« à la fin d’une longue montée nous arrivons dans une gare après une étendue de solitude. Chaque fois, il n’y a rien d’autre plus loin, rien d’habité. Et chaque fois nous arrivons dans une gare ». C’est la description poétique, à bord de la locomotive qui est aujourd’hui le Petit Train Vert, de Sea and Sardinia, un ouvrage dédié par David Herbert Lawrence à son voyage en Sardaigne en 1921. Un siècle plus tard, en suivant ses traces, les voyageurs du monde entier sont attirés par une ligne de chemin de fer unique en son genre, dérivée des ‘vecchie complementari’, conçues et construites entre la fin du XIXe et le début du XXe siècle. Une excellence italienne, une expérience unique en Europe : quatre tronçons pour un total de 163 kilomètres. Les lignes, qui n’ont jamais été abandonnées mais, au contraire, ont été conservées et protégées, relient les côtes à l’intérieur, parfois à travers ponts et tunnels, et se complètent par des excursions sur les lacs avec le bateau, le trekking, à vélo et à cheval.

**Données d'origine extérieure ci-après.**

/-! ### Fences (R204, R227) -/

/-- Every element of the result has its value, or the result needs none. -/
def Pend.performed (p : Pend) : Bool := p.lanes.all fun a => a.val.isSome

/-- Every load, atomic or table access before a position has its value (R197). -/
def Group.readsBefore (g : Group) (seq : Nat) : Bool := g.log.all fun p => decide (seq ≤ p.seq) || p.performed

/-- Every store and atomic before a position has left the FIFO. -/
def Group.storesBefore (g : Group) (seq : Nat) : Bool := g.fifo.all fun e => decide (seq ≤ e.seq)

/-- The core has no store on its way to L2. -/
def State.pathClear (s : State) : Bool := (s.core s.g.coreRef).path.isEmpty

/-- The focused group as a party of a scope (R198). A team without a cluster shape is a cluster of one. -/
def State.party (s : State) : Party :=
  ⟨s.g.die, s.g.core, ((s.team? s.g.team).map Team.rootTeam).getD s.g.team⟩

/-- A release with which an acquire of the focused group at a scope synchronises stands in L2 ahead of stores that it
publishes: each party lies in the other's instance of the scope that it used (R199, R203). -/
def State.aheadOf (s : State) (sco : Scope) (p : Ahead → Bool) : Bool :=
  s.ahead.any fun x => p x && x.sco.covers x.by' s.party && sco.covers s.party x.by'

/-- What a fence waits for has happened. -/
def State.fenceMet (s : State) (f : Fence) : Bool :=
  s.g.readsBefore f.seq && (!(f.acq && f.sco.wide) || !s.aheadOf f.sco fun _ => true)
    && (!f.rel || (s.g.storesBefore f.seq && (!f.sco.wide || s.pathClear)))

/-- Fences before a position, oldest first: those met are taken out, an acquire at .clu or wider dropping L1 (R203);
none when one that holds the access back is not met. -/
def State.passFences (s : State) (seq : Nat) (store : Bool) : List Fence → Option State
  | [] => some { s with g := { s.g with fences := [] } }
  | f :: fs =>
    if seq ≤ f.seq then some { s with g := { s.g with fences := f :: fs } }
    else if s.fenceMet f then
      (if f.acq && f.sco.wide then s.dropL1 s.g.coreRef else s).passFences seq store fs
    else if store || f.acq then none
    else (s.passFences seq store fs).map fun t => { t with g := { t.g with fences := f :: t.g.fences } }

/-- The group of a place has met every fence before a position that holds a store back: what it did and observed before them
is released with what follows (R202, R204). A command, a SPAWN and a barrier arrival wait for that (R208, R210). -/
def State.fencesMet (s : State) (r : GroupRef) (seq : Nat) : Bool :=
  match s.focus r with
  | none => true
  | some t => (t.passFences seq true t.g.fences).isSome

/-- Such a group passes its fences (R203). -/
def State.meetFences (s : State) (r : GroupRef) (seq : Nat) : State :=
  s.atGroup r fun t => (t.passFences seq true t.g.fences).getD t

/-! ### Faults found when an access is performed (R234, R374) -/

/-- Cause of a status of R237. -/
def faultCode (status : Byte) : Byte :=
  match status.toNat with
  | 3 => 0x0B
  | 4 => 0x0C
  | 5 => 0x0D
  | _ => 0x0E

/-- Access address of R372. -/
def accessInfo (scalar : Bool) (i : Lane) (va : Nat) : Word64 := laneCode scalar i ++ BitVec.ofNat 56 va

/-- Access kind of a FIFO entry (R372). -/
def FifoEntry.accessKind (e : FifoEntry) : Byte :=
  match e.kind with
  | .store => if e.scalar then 2 else 5
  | .atomic _ => if e.scalar then 3 else 6
  | .qput _ _ _ => 8

/-- Access kind of an outstanding result (R372). -/
def Pend.accessKind (p : Pend) : Byte :=
  match p.kind with
  | .load _ true => 7
  | .seal _ _ _ => 9
  | .atomic => if p.scalar then 3 else 6
  | .qput => 8
  | _ => if p.scalar then 1 else 4

/-- A fault of a read waits for the next run boundary; one of a group that has exited is discarded (R374). -/
def State.deferRead (s : State) (d : Deferred) : State :=
  if s.g.run = .exiting then s else { s with g := { s.g with deferred := s.g.deferred ++ [d] } }

/-- A fault of a store, an atomic or a QPUT: the later entries of the FIFO are discarded with their results, and the
fault waits for the next run boundary, or aborts the launch of a group that has exited (R234, R374). A lane of an
instruction whose fault has been taken is not reported (notes/assumptions/99). -/
def State.deferWrite (s : State) (d : Deferred) : State :=
  if s.g.fifo.any fun e => e.seq == d.seq && e.told then s
  else if s.g.run = .exiting then
    s.abortLaunch s.g.launch { s.report 5 d.code d.sub d.info 0 0 with }
  else
    let gone (q : Nat) := decide (d.seq < q) && s.g.fifo.any fun e => e.seq == q
    { s with g := { s.g with
        fifo := s.g.fifo.filter fun e => decide (e.seq ≤ d.seq)
        log := s.g.log.filter fun p => !(gone p.seq)
        deferred := s.g.deferred ++ [d] } }

/-! ### Performing loads (R13, R200, R377) -/

def LaneAcc.overlaps (a : LaneAcc) (addr n w : Nat) : Bool := decide (a.addr < addr + n ∧ addr < a.addr + w)

/-- The byte that the group's own store queue holds for an address: its latest store before position `seq` (R13). -/
def fifoByte (sp : Space) (seq va : Nat) (fifo : List FifoEntry) : Option Byte :=
  fifo.foldl (fun r e =>
    if e.sp = sp ∧ e.seq < seq ∧ e.kind = .store then
      e.lanes.foldl (fun r a => if a.overlaps va 1 e.width then some (BitVec.ofNat 8 (bitsOf a.data.toNat (8 * (va - a.addr)) 8))
        else r) r
    else r) none

/-- An earlier atomic or append of the focused group may still write some of these bytes (R13, R226, R255). -/
def State.atomicAhead (s : State) (sp : Space) (seq va n : Nat) : Bool :=
  s.g.fifo.any fun e => decide (e.seq < seq) &&
    match e.kind with
    | .atomic _ => e.sp == sp && e.lanes.any fun a => a.overlaps va n e.width
    | .qput ch _ idx => sp == .glob && s.appendTouches s.g.die s.g.ctx ch idx va n
    | .store => false

/-- An earlier atomic that acquires has not been performed, whether or not it returns a value (R203, R226). -/
def Group.acquireAhead (g : Group) (seq : Nat) : Bool := g.fifo.any fun e => decide (e.seq < seq) && e.ord.acquires

/-- Bytes of memory with the group's own earlier stores over them. -/
def Group.forward (g : Group) (sp : Space) (seq va : Nat) : List Byte → List Byte
  | [] => []
  | b :: bs => (fifoByte sp seq va g.fifo).getD b :: g.forward sp seq (va + 1) bs

/-- What one element of a load comes to. -/
inductive ReadStep where
  | done (bytes : List Byte) (s : State)
  /-- It waits for an earlier atomic, for stores under way, or for an engine (R226, R203, R250). -/
  | held
  | bad (status : Byte) (s : State)
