-- ==== Sys2Proof/Machine/Core.lean ====
section
/-! DEFINITION. The machine as the host runs it. -/

def Sys2Proof.core : Host.Core := { State := Sys2Proof.Machine.State, Fault := Sys2Proof.Machine.Fault, Refusal := Sys2Proof.Machine.Refusal, step := Sys2Proof.Machine.step, reset := Sys2Proof.Machine.State.reset }
end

À pas lents, la locomotive glisse doucement sur les rails, au milieu de la nature luxuriante des forêts, murmure entre les couloirs des rochers, des oliviers et des lentisques, grimpe péniblement au sommet des reliefs. Le soleil illumine la livrée de bois et fait briller les finitions dorées des fenêtres, encadrées de rideaux damassés. Ce sont des wagons du début du XXe siècle, des salons sur rails qui se déplacent comme d’élégants messieurs distingués. Même à l’intérieur, le luxe est celui d’autrefois: de petits divans en velours rouge qui courent le long d’un couloir éclairé par des plafonnières à lumière jaune. À partir de Mandas, un bourg moyenâgeux de la Trexenta au passé glorieux, actuellement un centre culturel important, la ligne traverse le Sarcidano, effleurant la giara de Serri, un centre célèbre pour le sanctuaire nuragique de santa Vittoria, les bords du lac San Sebastiano et les collines d’Isili, le ‘village du cuivre’. Après avoir longé les campagnes luxuriantes de Nurallao, elle monte à Laconi, aujourd’hui le terminus de la ligne, un bourg célèbre pour sant’Ignazio, pour le château et le jardin des marquis Aymerich et pour les menhirs, qui sont conservés dans le musée des Statues Menhirs. Le parcours oriental part du port d’Arbatax. Le long du trajet, vous ferez une halte dans les gares de Tortolì et Elini, en traversant de merveilleux paysages. Le terminus se trouve à Lanusei.
Des paysages de granit modelés par le vent et une étendue à perte de vue, d’oliviers sauvages, de chênes-lièges et de vignobles de vermentino. C’est la Gallura intime et profonde parcourue par le petit train. Le départ a lieu à Tempio, sur les pentes du Limbara, une gracieuse petite ville riche en sources et siège du plus célèbre Carnaval allégorique de l’Ile. Le spectacle de la nature change constamment de couleur le long du tronçon. La locomotive fait une halte dans des bourgs qui donnent sur le lac del Liscia, fendu par des bateaux touristiques. Le train traverse la vallée de Calangianus, la capitale du liège, puis Luras, le village des dolmens préhistoriques et d’oliviers sauvages millénaires, parmi lesquels le patriarche d’Europe. À partir de la gare de Sant’Antonio di Gallura, vous apercevrez les campagnes géométriques d’Arzachena: les vignobles s’emparent du panorama. La ligne nord-occidentale parte actuellement de la gare de Sindia, un bourg florissant au cours du Moyen-Âge, construit autour d’un monastère bénédictin. Après avoir traversé la Planargia, l’arrivée est à Bosa Marina, un hameau de la côte d’un des bourgs sardes les plus suggestifs, Bosa. Au cours du trajet vous rencontrerez Tinnura, Tresnuraghes et Modolo, célèbres pour la malvasia, des corbeilles d’asphodèle et des tissus précieux.